_PROBLEM REQUIREMENTS_: Retype every line of the records exactly.

Collected data entries:
--- --- ---

-- ==== Sys2Proof/Machine/Step.lean ====
section
/-! DEFINITION. One step of the block: the command at the front of the queue, or an idle tick. -/

namespace Sys2Proof.Machine

/-- One step: take the command at the front of the queue and run it with the queue's rest; on an empty queue, idle (log 2). -/
def step (s : State) : Host.Outcome State Fault Refusal :=
  match s.pending with
  | [] => .next (idle s)
  | c :: r => exec c { s with pending := r }

/-- The state with the command that a word spells put at the front of its queue; no word spells one (log 27). -/
def State.withFetchWord (s : State) (nbits w : Nat) : State :=
  match decodeTableWord nbits w with
  | none => s
  | some c => { s with pending := c :: s.pending }

end Sys2Proof.Machine
end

--- --- ---

_ANSWER BOX_:
-- ==== Sys2Proof/Machine/Step.lean ====
section
/-! DEFINITION. One step of the block: the command at the front of the queue, or an idle tick. -/

namespace Sys2Proof.Machine

/-- One step: take the command at the front of the queue and run it with the queue's rest; on an empty queue, idle (log 2). -/
def step (s : State) : Host.Outcome State Fault Refusal :=
  match s.pending with
  | [] => .next (idle s)
  | c :: r => exec c { s with pending := r }

/-- The state with the command that a word spells put at the front of its queue; no word spells one (log 27). -/
def State.withFetchWord (s : State) (nbits w : Nat) : State :=
  match decodeTableWord nbits w with
  | none => s
  | some c => { s with pending := c :: s.pending }

end Sys2Proof.Machine
end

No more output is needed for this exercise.